A day after that controversial idea was skewered on the airwaves and in other parts of the public domain, the Ontario Hockey League's board of governors didn't even bother voting on the issue during a conference call yesterday morning.

"The challenge was put forward of how we deal with the exceptional player (at 14 or 15) and the governors were not supportive of the selection of 14 or 15-year-old players," OHL commissioner David Branch said. "Almost to a person, there was no support. We weren't comfortable with the image a draft of 14 and 15-year-olds would conjure up."

The league had been thinking of giving the four non-playoff teams -- this year being the Oshawa Generals, Sarnia Sting, Saginaw Spirit and Kingston Frontenacs -- the right to choose a player who was 14 or 15 with one of the first four picks in the annual priority selection.

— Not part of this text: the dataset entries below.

/-- Without the staging, or with that of another master, nothing is fed, checked or aborted. -/
theorem unstaged_declined (h : s.firmware.stagingOf m ≠ 0) :
    (∃ t, exec (.firmwareCheck m) s = .next t ∧ s.declined t m 3 0x3000 2 (s.firmware.stagingOf m)) ∧
    (∃ t, exec (.firmwareAbort m) s = .next t ∧ s.declined t m 3 0x3000 2 (s.firmware.stagingOf m)) ∧
    ∀ v, ∃ t, exec (.firmwareData m v) s = .next t ∧ s.declined t m 3 0x3001 1 (s.firmware.stagingOf m) := by
  have rules : firmwareCheckRule m s = (s, s.firmware.stagingOf m) ∧ firmwareAbortRule m s = (s, s.firmware.stagingOf m) ∧
      ∀ v, firmwareDataRule m v s = (s, s.firmware.stagingOf m) := by
    obtain ⟨hs, code⟩ | ⟨n, bs, hs, other, code⟩ := stagingOf_cases h <;> rw [code]
    · simp only [firmwareCheckRule, firmwareAbortRule, firmwareDataRule, hs, implies_true, and_self]
    · simp only [firmwareCheckRule, firmwareAbortRule, firmwareDataRule, hs, ne_eq, other, not_false_eq_true, if_true, implies_true, and_self]
  obtain ⟨check, abort, data⟩ := rules
  exact ⟨firmware_declined hm ha rfl check, firmware_declined hm ha rfl abort, fun v => firmwareData_declined hm ha (data v)⟩

section staged

variable {bs : List Byte} (hs : s.firmware.staging = some (m, bs))

include hs

theorem firmwareData_extends (v : Word) (short : bs.length < 508) : ∃ t, exec (.firmwareData m v) s = .next t ∧
    { s with firmware := { s.firmware with staging := some (m, bs ++ leBytes 4 v.toNat) } }.obeyed t m 3 0x3001 1 :=
  firmwareData_obeyed hm ha ((firmwareDataRule_staged hs v).trans (if_pos short))

theorem firmwareData_full (v : Word) (long : 512 ≤ bs.length) (full : imageLength bs ≤ bs.length) :
    ∃ t, exec (.firmwareData m v) s = .next t ∧ s.declined t m 3 0x3001 1 5 :=
  firmwareData_declined hm ha (by rw [firmwareDataRule_staged hs, if_neg (by omega), if_neg (by omega), if_pos full])

theorem firmwareData_body (v : Word) (long : 512 ≤ bs.length) (more : bs.length < imageLength bs) :
    ∃ t, exec (.firmwareData m v) s = .next t ∧ { s with firmware := { s.firmware with
      staging := some (m, (bs ++ leBytes 4 v.toNat).take (imageLength bs)) } }.obeyed t m 3 0x3001 1 :=
  firmwareData_obeyed hm ha (by
    rw [firmwareDataRule_staged hs, if_neg (by omega), if_neg (by omega), if_neg (by omega)]
    rfl)

/-- The 512th byte has the header checked. -/
theorem firmwareData_header (v : Word) (low : 508 ≤ bs.length) (high : bs.length < 512) :
    ∃ t, exec (.firmwareData m v) s = .next t ∧ (s.headerArrived m (bs ++ leBytes 4 v.toNat)).obeyed t m 3 0x3001 1 :=
  firmwareData_obeyed hm ha (by rw [firmwareDataRule_staged hs, if_neg (by omega), if_pos high])

theorem firmwareData_goodHeader (v : Word) (low : 508 ≤ bs.length) (high : bs.length < 512)
    (good : s.headerCheck (bs ++ leBytes 4 v.toNat) = 1) : ∃ t, exec (.firmwareData m v) s = .next t ∧ t.firmware.check = 1 ∧
      t.firmware.staging = some (m, bs ++ leBytes 4 v.toNat) ∧ t.firmware.image (!s.firmware.boot) = [] ∧
      t.firmware.image s.firmware.boot = s.firmware.image s.firmware.boot ∧ s.sameWork t := by
  obtain ⟨t, run, ob⟩ := firmwareData_header hm ha hs v low high
  rw [State.headerArrived, if_pos good] at ob
  refine ⟨t, run, ?_⟩
  rw [ob.firmware]
  exact ⟨rfl, rfl, image_setImage_same .., image_setImage_not .., ob.sameWork (withFirmware_sameWork s _)⟩

theorem firmwareData_badHeader (v : Word) (low : 508 ≤ bs.length) (high : bs.length < 512) (r : Nat)
    (result : s.headerCheck (bs ++ leBytes 4 v.toNat) = r) (bad : r ≠ 1) : ∃ t, exec (.firmwareData m v) s = .next t ∧
      t.firmware = { s.firmware with
        staging := none
        state := s.firmware.before
        check := r } ∧ t.alarmed 0x3000 9 0 ∧ s.sameWork t ∧
      s.entered t 0x0200 0 mgmt (BitVec.ofNat 64 (imageVersion (bs ++ leBytes 4 v.toNat))) (BitVec.ofNat 64 (slotNumber (!s.firmware.boot))) := by
  obtain ⟨t, run, ob⟩ := firmwareData_header hm ha hs v low high
  rw [State.headerArrived, result, if_neg bad] at ob
  exact ⟨t, run, obeyed_imageRefused ob⟩

theorem firmwareCheck_passes (long : 512 ≤ bs.length) (good : bodyGood bs = true) :
    ∃ t, exec (.firmwareCheck m) s = .next t ∧ t.firmware.state = 2 ∧ t.firmware.check = 2 ∧
      t.firmware.staging = none ∧ t.firmware.image (!s.firmware.boot) = bs ∧ s.sameWork t ∧ t.errors = s.errors := by
  have rule : firmwareCheckRule m s = (s.withFirmware { s.firmware.taking bs with
      state := 2, check := 2 }, 0) := by
    simp only [firmwareCheckRule, hs, ne_eq, not_true_eq_false, if_false, long, good, decide_true, Bool.and_self, if_true]
    rfl
  obtain ⟨t, run, ob⟩ := firmware_obeyed (i := .firmwareCheck m) hm ha rfl rule
  refine ⟨t, run, ?_⟩
  rw [ob.firmware]
  exact ⟨rfl, rfl, taking_staging .., (taking_image ..).1, ob.sameWork (withFirmware_sameWork s _), ob.errors⟩

theorem firmwareCheck_fails (h : bs.length < 512 ∨ bodyGood bs = false) : ∃ t, exec (.firmwareCheck m) s = .next t ∧ t.firmware.state = 0 ∧
    t.firmware.check = 8 ∧ t.firmware.image (!s.firmware.boot) = [] ∧ s.sameWork t ∧ t.alarmed 0x3000 9 0 ∧
    s.entered t 0x0200 0 mgmt (BitVec.ofNat 64 (imageVersion bs)) (BitVec.ofNat 64 (slotNumber (!s.firmware.boot))) := by
  have bad : ¬ ((512 ≤ bs.length && bodyGood bs) = true) := by
    obtain short | body := h
    · simp [show ¬ 512 ≤ bs.length by omega]
    · simp [body]
  have rule : firmwareCheckRule m s =
      ((s.withFirmware { s.firmware.taking [] with
        state := 0, check := 8 }).imageRefused 8 (imageVersion bs) (!s.firmware.boot), 0) := by
    simp only [firmwareCheckRule, hs, ne_eq, not_true_eq_false, if_false]
    rw [if_neg bad]
    rfl
  obtain ⟨t, run, ob⟩ := firmware_obeyed (i := .firmwareCheck m) hm ha rfl rule
  obtain ⟨firmware, alarm, work, record⟩ := obeyed_imageRefused ob
  refine ⟨t, run, ?_⟩
  rw [firmware]
  exact ⟨rfl, rfl, (taking_image ..).1, work, alarm, record⟩

theorem firmwareAbort_empties : ∃ t, exec (.firmwareAbort m) s = .next t ∧ t.firmware.state = 0 ∧ t.firmware.staging = none ∧
    t.firmware.image (!s.firmware.boot) = [] ∧ t.firmware.image s.firmware.boot = s.firmware.image s.firmware.boot ∧ s.sameWork t ∧
    t.errors = s.errors := by
  have rule : firmwareAbortRule m s = (s.withFirmware { s.firmware.taking [] with
      state := 0 }, 0) := by
    simp only [firmwareAbortRule, hs, ne_eq, not_true_eq_false, if_false]
    rfl
  obtain ⟨t, run, ob⟩ := firmware_obeyed (i := .firmwareAbort m) hm ha rfl rule
  refine ⟨t, run, ?_⟩
  rw [ob.firmware]
  obtain ⟨other, boot⟩ := taking_image s.firmware []
  exact ⟨rfl, taking_staging .., other, boot, ob.sameWork (withFirmware_sameWork s _), ob.errors⟩

end staged

/-! ## Activation, confirmation and fall-back (R603, R610 to R613) -/

theorem activate_moves (h2 : s.firmware.state = 2) (runs : s.power.phase ≠ 2)
    (older : field (s.firmware.image (!s.firmware.boot)) 0x068 8 ≤ s.firmware.version) :
    ∃ t, exec (.activate m) s = .next t ∧ t.firmware.state = 3 ∧ t.firmware.pairs = 0 ∧ t.firmware.switches = 0 ∧
      t.firmware.since = some s.clock.tick ∧ t.firmware.boot = s.firmware.boot ∧ s.sameWork t ∧ t.errors = s.errors := by
  have rule : activateRule s = (s.startMove 3 0, 0) := by simp [activateRule, h2, runs, older, orRefuse]
  obtain ⟨t, run, ob⟩ := firmware_obeyed (i := .activate m) hm ha rfl rule
  refine ⟨t, run, ?_⟩
  rw [ob.firmware]
  exact ⟨rfl, rfl, rfl, rfl, rfl, ob.sameWork (withFirmware_sameWork s _), ob.errors⟩

/-- Where no control core runs, the staged image is in its trial at once. -/
theorem activate_idle (h2 : s.firmware.state = 2) (idle : s.power.phase = 2) : ∃ t, exec (.activate m) s = .next t ∧ t.firmware.state = 4 ∧
    t.firmware.boot = !s.firmware.boot ∧ s.sameWork t := by
  have rule : activateRule s = (s.withFirmware { s.firmware with
      boot := !s.firmware.boot, state := 4, twice := true, trialSince := some s.clock.tick }, 0) := by
    simp only [activateRule, h2, idle, ne_eq, not_true_eq_false, if_false, if_true]
    rfl
  obtain ⟨t, run, ob⟩ := firmware_obeyed (i := .activate m) hm ha rfl rule
  refine ⟨t, run, ?_⟩
  rw [ob.firmware]
  exact ⟨rfl, rfl, ob.sameWork (withFirmware_sameWork s _)⟩

theorem activate_refused (h : s.firmware.state ≠ 2 ∨
      (s.power.phase ≠ 2 ∧ s.firmware.version < field (s.firmware.image (!s.firmware.boot)) 0x068 8)) :
    ∃ t, exec (.activate m) s = .next t ∧ s.declined t m 3 0x3000 2 5 := by
  refine firmware_declined hm ha rfl ?_
  show activateRule s = (s, 5)
  by_cases h2 : s.firmware.state = 2
  · obtain ⟨runs, newer⟩ := h.resolve_left (fun other => other h2)
    simp [activateRule, h2, runs, orRefuse, newer]
  · simp [activateRule, h2]

/-- The update once its trial is confirmed. -/
def Firmware.confirmed (f : Firmware) : Firmware :=
  { f with
    state := 0, twice := false, trialSince := none, pairs := 0, security := max f.security (imageSecurity (f.image f.boot))
    revoked := f.revoked ||| BitVec.ofNat 8 (2 ^ min 8 (field (f.image f.boot) 0x01E 2) - 1) }

theorem confirm_ends (h4 : s.firmware.state = 4) : ∃ t, exec (.confirm m) s = .next t ∧ t.firmware.state = 0 ∧
    t.firmware.boot = s.firmware.boot ∧ t.firmware.security = max s.firmware.security (imageSecurity (s.firmware.image s.firmware.boot)) ∧
    t.firmware.revoked = (s.firmware.revoked ||| BitVec.ofNat 8 (2 ^ min 8 (field (s.firmware.image s.firmware.boot) 0x01E 2) - 1)) ∧
    s.entered t 0x0203 0 mgmt (BitVec.ofNat 64 (imageVersion (s.firmware.image s.firmware.boot))) (BitVec.ofNat 64 t.firmware.security) ∧
    s.sameWork t := by
  have rule : confirmRule s = ((s.withFirmware s.firmware.confirmed).addError 0x0203 0 mgmt noJob 0 noStep
      (BitVec.ofNat 64 (imageVersion (s.firmware.image s.firmware.boot))) (BitVec.ofNat 64 s.firmware.confirmed.security), 0) := by
    simp only [confirmRule, h4, ne_eq, not_true_eq_false, if_false]
    rfl
  obtain ⟨t, run, ob⟩ := firmware_obeyed (i := .confirm m) hm ha rfl rule
  have noted := addError_records (s.withFirmware s.firmware.confirmed) 0x0203 0 mgmt noJob 0 noStep
      (BitVec.ofNat 64 (imageVersion (s.firmware.image s.firmware.boot))) (BitVec.ofNat 64 s.firmware.confirmed.security)
  refine ⟨t, run, ?_⟩
  rw [ob.firmware, noted.firmware]
  exact ⟨rfl, rfl, rfl, rfl, ob.entered ((addError_entered ..).of_errors (s := s) rfl), ob.sameWork noted.sameWork⟩

theorem confirm_refused (h4 : s.firmware.state ≠ 4) : ∃ t, exec (.confirm m) s = .next t ∧ s.declined t m 3 0x3000 2 5 :=
  firmware_declined hm ha rfl (if_pos h4 : confirmRule s = (s, 5))

end commands

/-- A move whose parts all run the other image: the update. -/
def Firmware.turned (f : Firmware) : Firmware := { f with boot := !f.boot, running := !f.boot, since := none }

theorem movedAll_trial (h3 : s.firmware.state = 3) :
    s.movedAll = s.withFirmware { s.firmware.turned with state := 4, trialSince := some s.clock.tick } := if_pos h3

/-- The update once its fall-back is complete. -/
def Firmware.fallenBack (f : Firmware) : Firmware := { f.turned with state := 0, pairs := 0, twice := false, trialSince := none }

theorem movedAll_back (h3 : s.firmware.state ≠ 3) : s.movedAll =
    ((s.withFirmware s.firmware.fallenBack).addError 0x0202 0 mgmt noJob s.firmware.backCause noStep
      (BitVec.ofNat 64 (imageVersion (s.firmware.image s.firmware.boot)))
      (BitVec.ofNat 64 (imageVersion (s.firmware.image (!s.firmware.boot))))).alarm 0x3000 0x09 2 := if_neg h3

/-- What the end of a fall-back leaves. -/
structure State.backTo (s t : State) : Prop where
  firmware : t.firmware = s.firmware.fallenBack
  records : (s.withFirmware s.firmware.fallenBack).records t
  alarmed : t.alarmed 0x3000 9 2
  entered : s.entered t 0x0202 0 mgmt (BitVec.ofNat 64 (imageVersion (s.firmware.image s.firmware.boot)))
    (BitVec.ofNat 64 (imageVersion (s.firmware.image (!s.firmware.boot))))

theorem movedAll_backTo (h3 : s.firmware.state ≠ 3) : s.backTo s.movedAll := by
  rw [movedAll_back h3]
  have noted := (addError_records (s.withFirmware s.firmware.fallenBack) 0x0202 0 mgmt noJob s.firmware.backCause noStep
    (BitVec.ofNat 64 (imageVersion (s.firmware.image s.firmware.boot)))
    (BitVec.ofNat 64 (imageVersion (s.firmware.image (!s.firmware.boot))))).trans (alarm_records _ 0x3000 0x09 2)
  refine ⟨noted.firmware, noted, alarmed_alarm _ _ _ (by decide), ?_⟩
  rw [State.entered, alarm_errors]
  exact (addError_entered ..).of_errors (s := s) rfl

theorem fallBackFor_moves (cause : Nat) (runs : s.power.phase ≠ 2) : s.fallBackFor cause = s.startMove 5 cause := if_neg runs

section fallBack

variable (hm : m ≤ 1) (ha : s.power.alive = true)

include hm ha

The OHL's competition committee had recommended the league allow its non-playoff teams to make an exception to draft special players at 14 or 15. The timing of the issue is largely seen as the OHL's way of trying to ensure that 14-year-old John Tavares would play in the league.

Tavares, who also spent time with Tier II Milton this season, plays for the Toronto Marlie minor midgets. The consensus is Tavares, born in 1990, is a better prospect than any of the players born in 1989.

Tavares was wooed by the United States Hockey League this past winter.

Where the league goes from here is unclear.

"I wouldn't say he is a Sidney Crosby type, but more of a Mike Bossy," one OHL executive said.

"The kid can score."

Branch said the governors were not influenced by the negative backlash the idea received on Tuesday.

At least one owner, Mario Forgione of the Mississauga IceDogs, is in favour of bringing back the rule that 15-year-olds can play for their home-town team. After the first year, the player would be eligible for the draft.

The most recent example is that of Jason Spezza, who played for Brampton in 1998-99 and then was picked first overall by Mississauga.

"There's no doubt (Tavares) could probably play in the league right now," said Forgione, whose club would lay claim to Tavares, an Oakville resident, under the old residency rule. "If he wants to play at a higher level, should he not have the option to play (in the OHL)? The governors were good about keeping this open-minded."